● REQUIRED ACTION: Which lines below fall between the one containing "refine hi _ ?_ ?_ ?_ ?_ ?_ ?_" and the one containing "Mode → Nat →"? Repeat them exactly, counting both of those lines, and add nothing else.

**** PROVIDED ENTRIES

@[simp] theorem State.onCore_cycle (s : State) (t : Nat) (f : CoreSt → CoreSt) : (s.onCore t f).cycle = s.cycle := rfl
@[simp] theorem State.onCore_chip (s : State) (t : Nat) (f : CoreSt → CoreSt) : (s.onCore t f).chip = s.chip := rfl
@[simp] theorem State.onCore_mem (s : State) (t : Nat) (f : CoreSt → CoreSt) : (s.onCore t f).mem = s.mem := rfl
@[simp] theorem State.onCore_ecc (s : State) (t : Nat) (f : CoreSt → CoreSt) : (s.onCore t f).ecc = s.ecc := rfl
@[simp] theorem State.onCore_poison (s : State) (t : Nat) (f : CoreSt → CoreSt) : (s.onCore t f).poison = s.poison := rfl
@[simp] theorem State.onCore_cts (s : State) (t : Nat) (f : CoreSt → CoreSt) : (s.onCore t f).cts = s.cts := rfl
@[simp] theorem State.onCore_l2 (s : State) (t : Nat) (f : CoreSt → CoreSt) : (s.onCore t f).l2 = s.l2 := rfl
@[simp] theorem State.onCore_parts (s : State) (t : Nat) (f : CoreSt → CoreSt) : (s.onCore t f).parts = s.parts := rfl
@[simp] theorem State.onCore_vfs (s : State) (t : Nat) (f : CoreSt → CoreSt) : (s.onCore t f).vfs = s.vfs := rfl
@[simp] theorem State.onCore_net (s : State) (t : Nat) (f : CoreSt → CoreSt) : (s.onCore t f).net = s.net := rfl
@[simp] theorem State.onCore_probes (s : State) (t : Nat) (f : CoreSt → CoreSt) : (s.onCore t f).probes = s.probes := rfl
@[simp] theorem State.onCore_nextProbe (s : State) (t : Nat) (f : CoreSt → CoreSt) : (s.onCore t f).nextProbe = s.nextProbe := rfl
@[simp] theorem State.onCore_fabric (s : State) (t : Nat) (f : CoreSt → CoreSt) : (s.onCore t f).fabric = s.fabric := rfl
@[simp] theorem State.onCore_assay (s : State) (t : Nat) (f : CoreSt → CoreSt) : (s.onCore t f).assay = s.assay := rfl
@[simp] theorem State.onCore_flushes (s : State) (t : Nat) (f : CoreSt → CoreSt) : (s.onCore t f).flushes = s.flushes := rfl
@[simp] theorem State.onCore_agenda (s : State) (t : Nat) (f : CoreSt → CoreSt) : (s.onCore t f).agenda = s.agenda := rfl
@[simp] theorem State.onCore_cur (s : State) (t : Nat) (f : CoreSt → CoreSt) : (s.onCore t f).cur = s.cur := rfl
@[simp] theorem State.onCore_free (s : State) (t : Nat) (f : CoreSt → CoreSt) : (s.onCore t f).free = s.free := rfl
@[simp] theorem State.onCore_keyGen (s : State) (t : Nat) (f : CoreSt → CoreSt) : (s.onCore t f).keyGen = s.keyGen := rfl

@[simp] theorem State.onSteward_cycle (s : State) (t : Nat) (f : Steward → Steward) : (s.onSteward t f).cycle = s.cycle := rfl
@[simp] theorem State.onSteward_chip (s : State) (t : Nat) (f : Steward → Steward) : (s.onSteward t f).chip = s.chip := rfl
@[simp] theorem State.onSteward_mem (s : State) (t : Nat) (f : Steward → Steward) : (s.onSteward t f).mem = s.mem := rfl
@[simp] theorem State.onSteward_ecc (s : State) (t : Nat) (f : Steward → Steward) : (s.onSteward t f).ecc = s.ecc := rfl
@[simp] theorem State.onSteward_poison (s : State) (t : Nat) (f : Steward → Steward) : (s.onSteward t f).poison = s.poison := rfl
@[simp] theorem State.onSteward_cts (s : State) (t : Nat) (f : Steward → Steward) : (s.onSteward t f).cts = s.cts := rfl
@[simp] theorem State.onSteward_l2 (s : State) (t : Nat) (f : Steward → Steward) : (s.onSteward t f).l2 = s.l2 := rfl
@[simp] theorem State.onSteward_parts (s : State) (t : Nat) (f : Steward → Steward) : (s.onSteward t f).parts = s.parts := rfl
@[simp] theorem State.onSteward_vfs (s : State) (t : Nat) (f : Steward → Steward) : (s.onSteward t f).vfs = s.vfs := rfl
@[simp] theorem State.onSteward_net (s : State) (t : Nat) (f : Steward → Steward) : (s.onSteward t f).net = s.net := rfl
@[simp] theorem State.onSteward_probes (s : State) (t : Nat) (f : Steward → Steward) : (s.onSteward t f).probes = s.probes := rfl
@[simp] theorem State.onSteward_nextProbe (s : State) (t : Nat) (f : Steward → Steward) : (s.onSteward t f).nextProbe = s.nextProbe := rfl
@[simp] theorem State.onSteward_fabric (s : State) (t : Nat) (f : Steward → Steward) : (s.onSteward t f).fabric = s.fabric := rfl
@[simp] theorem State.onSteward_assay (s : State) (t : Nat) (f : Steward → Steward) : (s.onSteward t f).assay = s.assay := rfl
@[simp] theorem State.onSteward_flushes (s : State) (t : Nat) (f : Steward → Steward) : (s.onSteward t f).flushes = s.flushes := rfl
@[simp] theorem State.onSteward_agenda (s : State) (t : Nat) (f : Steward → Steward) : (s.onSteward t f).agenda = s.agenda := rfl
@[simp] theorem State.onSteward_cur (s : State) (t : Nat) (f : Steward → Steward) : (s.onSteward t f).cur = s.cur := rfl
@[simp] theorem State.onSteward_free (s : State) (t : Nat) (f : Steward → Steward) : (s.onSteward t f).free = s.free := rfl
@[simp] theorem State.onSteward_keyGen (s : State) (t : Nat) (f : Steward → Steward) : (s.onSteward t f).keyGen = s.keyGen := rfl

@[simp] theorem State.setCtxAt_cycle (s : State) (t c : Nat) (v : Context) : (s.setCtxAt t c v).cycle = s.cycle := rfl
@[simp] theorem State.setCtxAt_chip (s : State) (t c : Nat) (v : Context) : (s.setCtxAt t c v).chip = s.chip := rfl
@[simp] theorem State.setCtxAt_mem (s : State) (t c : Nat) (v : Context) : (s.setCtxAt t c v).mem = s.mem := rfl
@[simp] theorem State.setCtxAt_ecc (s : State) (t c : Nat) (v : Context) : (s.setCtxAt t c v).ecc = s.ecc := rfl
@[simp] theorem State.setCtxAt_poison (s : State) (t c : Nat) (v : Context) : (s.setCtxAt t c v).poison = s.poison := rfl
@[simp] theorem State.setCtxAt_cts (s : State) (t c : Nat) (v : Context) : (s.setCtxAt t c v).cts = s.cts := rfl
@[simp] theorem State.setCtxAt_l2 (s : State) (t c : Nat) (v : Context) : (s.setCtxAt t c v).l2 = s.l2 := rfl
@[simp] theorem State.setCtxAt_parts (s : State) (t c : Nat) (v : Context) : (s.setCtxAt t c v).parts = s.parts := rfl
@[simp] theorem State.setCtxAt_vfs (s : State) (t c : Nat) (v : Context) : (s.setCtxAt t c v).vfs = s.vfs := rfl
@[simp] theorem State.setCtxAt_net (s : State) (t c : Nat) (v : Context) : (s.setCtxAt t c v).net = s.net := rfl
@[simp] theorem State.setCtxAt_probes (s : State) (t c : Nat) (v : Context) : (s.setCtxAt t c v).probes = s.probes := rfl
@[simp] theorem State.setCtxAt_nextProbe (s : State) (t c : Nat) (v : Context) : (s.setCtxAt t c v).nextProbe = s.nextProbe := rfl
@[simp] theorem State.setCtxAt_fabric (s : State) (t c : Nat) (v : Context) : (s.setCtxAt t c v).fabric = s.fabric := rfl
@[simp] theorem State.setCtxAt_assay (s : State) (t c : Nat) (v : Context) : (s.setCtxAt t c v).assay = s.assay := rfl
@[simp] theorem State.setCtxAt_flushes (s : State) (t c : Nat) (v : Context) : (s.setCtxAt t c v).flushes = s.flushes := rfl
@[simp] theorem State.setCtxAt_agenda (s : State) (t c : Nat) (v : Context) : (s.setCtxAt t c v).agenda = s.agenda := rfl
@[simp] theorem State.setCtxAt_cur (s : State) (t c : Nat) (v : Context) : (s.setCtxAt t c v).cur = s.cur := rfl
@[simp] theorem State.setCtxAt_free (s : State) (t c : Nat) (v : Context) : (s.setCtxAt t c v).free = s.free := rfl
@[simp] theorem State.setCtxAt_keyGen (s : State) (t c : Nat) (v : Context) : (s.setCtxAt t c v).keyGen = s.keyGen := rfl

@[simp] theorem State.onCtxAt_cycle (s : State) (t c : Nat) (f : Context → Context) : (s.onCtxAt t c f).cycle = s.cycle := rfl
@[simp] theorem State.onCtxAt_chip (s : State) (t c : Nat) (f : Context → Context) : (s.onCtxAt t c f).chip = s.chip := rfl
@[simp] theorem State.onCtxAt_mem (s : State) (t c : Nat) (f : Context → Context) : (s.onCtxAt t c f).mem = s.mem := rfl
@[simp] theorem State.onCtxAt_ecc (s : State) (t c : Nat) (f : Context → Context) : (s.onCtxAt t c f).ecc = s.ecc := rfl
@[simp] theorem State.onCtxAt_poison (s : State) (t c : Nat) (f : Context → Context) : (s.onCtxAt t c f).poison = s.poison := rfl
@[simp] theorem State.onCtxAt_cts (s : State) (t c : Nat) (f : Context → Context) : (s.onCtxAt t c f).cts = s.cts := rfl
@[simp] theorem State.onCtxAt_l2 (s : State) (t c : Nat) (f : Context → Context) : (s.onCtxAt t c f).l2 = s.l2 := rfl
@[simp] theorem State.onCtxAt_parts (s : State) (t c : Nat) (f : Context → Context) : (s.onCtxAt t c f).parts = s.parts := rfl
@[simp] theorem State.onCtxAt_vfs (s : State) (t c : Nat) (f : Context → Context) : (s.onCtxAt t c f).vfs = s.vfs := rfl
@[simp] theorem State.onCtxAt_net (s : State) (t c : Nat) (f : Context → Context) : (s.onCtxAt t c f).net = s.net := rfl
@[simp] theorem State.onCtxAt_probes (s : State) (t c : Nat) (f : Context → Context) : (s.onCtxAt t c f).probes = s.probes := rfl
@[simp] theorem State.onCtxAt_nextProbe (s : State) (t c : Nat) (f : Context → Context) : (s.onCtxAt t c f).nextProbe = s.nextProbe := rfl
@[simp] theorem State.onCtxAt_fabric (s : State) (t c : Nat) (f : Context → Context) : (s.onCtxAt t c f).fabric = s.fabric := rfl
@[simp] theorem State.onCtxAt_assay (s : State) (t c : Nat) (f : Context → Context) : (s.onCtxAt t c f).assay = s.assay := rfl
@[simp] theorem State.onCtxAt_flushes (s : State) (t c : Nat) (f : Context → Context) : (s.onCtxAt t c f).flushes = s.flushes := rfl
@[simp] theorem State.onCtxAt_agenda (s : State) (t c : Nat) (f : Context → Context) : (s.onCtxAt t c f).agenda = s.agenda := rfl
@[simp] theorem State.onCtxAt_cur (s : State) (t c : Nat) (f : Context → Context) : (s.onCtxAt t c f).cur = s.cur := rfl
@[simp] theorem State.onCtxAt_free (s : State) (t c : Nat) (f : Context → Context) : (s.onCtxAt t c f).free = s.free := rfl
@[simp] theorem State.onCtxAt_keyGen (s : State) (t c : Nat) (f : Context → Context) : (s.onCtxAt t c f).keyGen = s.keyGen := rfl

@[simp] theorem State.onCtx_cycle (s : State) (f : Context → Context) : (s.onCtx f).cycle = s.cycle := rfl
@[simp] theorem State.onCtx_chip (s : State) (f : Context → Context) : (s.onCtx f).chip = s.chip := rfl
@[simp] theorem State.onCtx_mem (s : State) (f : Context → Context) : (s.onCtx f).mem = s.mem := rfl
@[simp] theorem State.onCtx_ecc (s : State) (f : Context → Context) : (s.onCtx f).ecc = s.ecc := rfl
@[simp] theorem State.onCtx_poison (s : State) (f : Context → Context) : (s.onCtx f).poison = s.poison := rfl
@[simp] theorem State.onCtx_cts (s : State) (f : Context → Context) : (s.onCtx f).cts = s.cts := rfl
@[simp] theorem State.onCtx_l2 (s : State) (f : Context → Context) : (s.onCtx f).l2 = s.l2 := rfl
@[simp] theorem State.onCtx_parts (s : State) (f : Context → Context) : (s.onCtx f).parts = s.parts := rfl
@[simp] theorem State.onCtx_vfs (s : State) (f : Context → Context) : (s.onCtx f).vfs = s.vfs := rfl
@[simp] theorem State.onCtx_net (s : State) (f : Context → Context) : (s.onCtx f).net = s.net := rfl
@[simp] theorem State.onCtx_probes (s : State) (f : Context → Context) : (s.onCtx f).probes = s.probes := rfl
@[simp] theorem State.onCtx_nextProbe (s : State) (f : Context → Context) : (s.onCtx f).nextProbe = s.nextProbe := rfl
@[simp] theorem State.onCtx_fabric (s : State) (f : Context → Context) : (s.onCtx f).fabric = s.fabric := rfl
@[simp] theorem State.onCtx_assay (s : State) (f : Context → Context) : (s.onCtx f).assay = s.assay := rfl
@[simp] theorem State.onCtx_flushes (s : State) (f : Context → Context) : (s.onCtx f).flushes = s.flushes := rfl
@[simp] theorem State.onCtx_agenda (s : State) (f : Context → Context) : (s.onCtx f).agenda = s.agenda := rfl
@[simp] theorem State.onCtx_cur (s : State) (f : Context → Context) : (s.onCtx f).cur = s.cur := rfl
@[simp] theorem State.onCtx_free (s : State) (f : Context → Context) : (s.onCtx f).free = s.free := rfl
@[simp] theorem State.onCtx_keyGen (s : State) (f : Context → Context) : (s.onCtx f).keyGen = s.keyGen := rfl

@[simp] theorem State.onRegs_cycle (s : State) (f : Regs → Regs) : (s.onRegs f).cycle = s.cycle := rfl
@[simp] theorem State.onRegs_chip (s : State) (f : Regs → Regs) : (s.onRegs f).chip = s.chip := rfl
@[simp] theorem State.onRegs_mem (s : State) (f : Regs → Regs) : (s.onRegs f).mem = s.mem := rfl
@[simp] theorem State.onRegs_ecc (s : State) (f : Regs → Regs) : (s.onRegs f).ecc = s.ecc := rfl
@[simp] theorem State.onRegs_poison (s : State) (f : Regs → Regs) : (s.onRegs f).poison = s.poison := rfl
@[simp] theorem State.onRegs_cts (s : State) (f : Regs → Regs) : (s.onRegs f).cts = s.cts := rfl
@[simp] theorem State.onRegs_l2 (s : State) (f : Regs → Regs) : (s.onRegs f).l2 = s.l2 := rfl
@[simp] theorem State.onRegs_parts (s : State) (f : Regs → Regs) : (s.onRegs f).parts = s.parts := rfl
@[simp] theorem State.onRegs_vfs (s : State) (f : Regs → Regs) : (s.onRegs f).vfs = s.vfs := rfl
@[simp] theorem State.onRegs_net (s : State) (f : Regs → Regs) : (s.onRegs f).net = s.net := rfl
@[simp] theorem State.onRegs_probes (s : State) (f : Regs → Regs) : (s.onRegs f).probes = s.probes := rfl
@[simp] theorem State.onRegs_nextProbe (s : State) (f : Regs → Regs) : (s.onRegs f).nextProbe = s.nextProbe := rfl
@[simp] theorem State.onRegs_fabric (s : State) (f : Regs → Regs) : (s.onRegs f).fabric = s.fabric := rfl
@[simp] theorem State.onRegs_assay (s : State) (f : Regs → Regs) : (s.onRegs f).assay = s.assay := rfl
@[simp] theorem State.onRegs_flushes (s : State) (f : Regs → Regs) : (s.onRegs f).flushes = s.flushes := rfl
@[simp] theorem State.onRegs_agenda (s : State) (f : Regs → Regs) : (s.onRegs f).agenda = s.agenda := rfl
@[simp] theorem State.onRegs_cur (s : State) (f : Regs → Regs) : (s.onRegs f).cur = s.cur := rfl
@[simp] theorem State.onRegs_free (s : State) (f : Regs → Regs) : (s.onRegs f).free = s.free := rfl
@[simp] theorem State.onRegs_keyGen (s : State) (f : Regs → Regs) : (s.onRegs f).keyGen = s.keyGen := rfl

********
**** PROVIDED ENTRIES

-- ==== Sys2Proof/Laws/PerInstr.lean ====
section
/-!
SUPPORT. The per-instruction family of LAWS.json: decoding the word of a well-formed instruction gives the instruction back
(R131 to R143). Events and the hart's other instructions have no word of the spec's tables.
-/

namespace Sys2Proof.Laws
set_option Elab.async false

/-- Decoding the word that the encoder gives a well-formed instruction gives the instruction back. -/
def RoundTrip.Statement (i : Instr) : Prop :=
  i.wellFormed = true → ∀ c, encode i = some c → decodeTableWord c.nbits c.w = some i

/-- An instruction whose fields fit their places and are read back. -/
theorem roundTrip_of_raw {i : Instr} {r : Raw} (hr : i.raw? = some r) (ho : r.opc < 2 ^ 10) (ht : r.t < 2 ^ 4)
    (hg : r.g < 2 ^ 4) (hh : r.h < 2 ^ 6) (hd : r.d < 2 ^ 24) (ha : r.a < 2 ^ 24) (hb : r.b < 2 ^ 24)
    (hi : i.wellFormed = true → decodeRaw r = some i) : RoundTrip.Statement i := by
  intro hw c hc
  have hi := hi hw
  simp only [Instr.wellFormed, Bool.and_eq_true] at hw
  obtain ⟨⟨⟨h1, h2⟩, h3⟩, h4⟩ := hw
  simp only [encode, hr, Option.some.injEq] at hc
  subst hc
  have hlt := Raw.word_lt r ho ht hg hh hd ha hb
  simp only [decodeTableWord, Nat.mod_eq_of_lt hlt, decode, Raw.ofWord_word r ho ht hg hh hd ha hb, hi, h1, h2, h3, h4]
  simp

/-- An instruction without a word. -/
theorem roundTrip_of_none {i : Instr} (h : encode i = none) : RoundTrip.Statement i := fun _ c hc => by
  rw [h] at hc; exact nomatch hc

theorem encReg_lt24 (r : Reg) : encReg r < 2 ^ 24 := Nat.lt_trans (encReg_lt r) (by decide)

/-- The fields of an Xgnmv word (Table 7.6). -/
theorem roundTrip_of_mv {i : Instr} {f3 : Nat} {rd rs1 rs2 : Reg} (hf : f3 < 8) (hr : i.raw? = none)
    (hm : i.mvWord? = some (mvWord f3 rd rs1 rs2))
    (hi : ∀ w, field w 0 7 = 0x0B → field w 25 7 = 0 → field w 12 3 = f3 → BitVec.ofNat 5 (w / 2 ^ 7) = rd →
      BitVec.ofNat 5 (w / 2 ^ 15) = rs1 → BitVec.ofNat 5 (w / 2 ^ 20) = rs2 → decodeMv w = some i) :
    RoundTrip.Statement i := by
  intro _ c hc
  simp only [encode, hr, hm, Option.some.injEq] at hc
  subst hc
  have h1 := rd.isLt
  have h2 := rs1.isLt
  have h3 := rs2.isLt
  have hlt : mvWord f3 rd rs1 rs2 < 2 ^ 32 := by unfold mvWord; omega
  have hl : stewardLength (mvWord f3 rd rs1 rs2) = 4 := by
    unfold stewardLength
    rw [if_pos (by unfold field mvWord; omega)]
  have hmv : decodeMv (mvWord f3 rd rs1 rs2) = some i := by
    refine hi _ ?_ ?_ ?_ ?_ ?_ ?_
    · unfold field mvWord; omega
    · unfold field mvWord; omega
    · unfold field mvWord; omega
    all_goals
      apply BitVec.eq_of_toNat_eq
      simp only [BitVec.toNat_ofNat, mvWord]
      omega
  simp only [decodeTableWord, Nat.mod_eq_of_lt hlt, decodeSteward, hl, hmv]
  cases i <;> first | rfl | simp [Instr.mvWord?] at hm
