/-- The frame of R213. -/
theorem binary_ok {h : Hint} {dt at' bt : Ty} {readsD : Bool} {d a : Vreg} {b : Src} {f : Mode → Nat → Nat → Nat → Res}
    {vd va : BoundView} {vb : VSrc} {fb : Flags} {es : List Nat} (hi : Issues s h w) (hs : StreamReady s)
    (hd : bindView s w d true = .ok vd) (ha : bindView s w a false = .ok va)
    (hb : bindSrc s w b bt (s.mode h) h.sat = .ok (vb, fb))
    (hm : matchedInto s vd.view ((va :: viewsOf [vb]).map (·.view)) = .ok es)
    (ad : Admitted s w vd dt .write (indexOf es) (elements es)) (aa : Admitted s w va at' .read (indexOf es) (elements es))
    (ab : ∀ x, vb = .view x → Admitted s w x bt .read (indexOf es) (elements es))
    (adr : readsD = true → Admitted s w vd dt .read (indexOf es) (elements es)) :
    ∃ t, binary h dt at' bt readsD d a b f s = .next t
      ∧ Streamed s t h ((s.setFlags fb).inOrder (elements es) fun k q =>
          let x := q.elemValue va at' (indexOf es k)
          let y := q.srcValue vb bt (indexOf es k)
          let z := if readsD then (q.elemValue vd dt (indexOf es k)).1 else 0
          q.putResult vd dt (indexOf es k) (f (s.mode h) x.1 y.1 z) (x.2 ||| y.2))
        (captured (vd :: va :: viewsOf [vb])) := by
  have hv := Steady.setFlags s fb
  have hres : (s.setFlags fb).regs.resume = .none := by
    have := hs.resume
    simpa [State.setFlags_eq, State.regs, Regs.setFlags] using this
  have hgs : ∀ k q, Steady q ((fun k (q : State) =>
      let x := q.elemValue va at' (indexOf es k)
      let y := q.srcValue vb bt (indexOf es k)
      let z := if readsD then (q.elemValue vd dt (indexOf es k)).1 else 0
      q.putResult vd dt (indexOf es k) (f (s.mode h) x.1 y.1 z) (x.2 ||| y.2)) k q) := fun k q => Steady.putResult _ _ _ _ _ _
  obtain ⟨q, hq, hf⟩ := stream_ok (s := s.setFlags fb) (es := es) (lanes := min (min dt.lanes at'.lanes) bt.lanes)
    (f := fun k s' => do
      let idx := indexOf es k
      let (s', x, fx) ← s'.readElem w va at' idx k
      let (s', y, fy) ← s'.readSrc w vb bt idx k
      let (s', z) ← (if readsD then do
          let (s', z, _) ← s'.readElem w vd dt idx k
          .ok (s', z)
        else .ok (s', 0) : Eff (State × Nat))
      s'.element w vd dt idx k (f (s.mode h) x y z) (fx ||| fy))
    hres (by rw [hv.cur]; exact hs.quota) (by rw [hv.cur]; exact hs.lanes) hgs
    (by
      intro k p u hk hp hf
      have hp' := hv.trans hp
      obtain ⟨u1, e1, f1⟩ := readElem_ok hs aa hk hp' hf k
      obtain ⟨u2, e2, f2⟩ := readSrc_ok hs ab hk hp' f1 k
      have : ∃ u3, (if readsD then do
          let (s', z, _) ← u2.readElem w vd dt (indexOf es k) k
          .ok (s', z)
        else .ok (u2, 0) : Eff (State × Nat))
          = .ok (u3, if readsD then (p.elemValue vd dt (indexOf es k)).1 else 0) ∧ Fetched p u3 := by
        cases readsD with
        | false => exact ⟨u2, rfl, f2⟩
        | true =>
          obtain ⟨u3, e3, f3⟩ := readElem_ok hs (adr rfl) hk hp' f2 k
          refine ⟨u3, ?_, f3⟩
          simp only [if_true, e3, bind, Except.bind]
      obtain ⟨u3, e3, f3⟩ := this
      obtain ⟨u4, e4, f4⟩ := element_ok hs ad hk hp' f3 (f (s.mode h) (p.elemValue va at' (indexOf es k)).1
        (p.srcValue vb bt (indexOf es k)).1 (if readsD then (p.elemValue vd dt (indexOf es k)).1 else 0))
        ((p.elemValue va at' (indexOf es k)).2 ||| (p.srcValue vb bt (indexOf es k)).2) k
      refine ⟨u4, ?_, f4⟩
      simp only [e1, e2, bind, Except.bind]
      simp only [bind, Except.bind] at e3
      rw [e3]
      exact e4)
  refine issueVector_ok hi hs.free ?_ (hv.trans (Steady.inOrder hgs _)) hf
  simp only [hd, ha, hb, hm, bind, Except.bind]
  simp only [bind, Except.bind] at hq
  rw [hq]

********

● ANSWER FOR THIS EXERCISE:
    refine hi _ ?_ ?_ ?_ ?_ ?_ ?_
    · unfold field mvWord; omega
    · unfold field mvWord; omega
    · unfold field mvWord; omega
    all_goals
      apply BitVec.eq_of_toNat_eq
      simp only [BitVec.toNat_ofNat, mvWord]
      omega
  simp only [decodeTableWord, Nat.mod_eq_of_lt hlt, decodeSteward, hl, hmv]
  cases i <;> first | rfl | simp [Instr.mvWord?] at hm
/-- The frame of R213. -/
theorem binary_ok {h : Hint} {dt at' bt : Ty} {readsD : Bool} {d a : Vreg} {b : Src} {f : Mode → Nat → Nat → Nat → Res}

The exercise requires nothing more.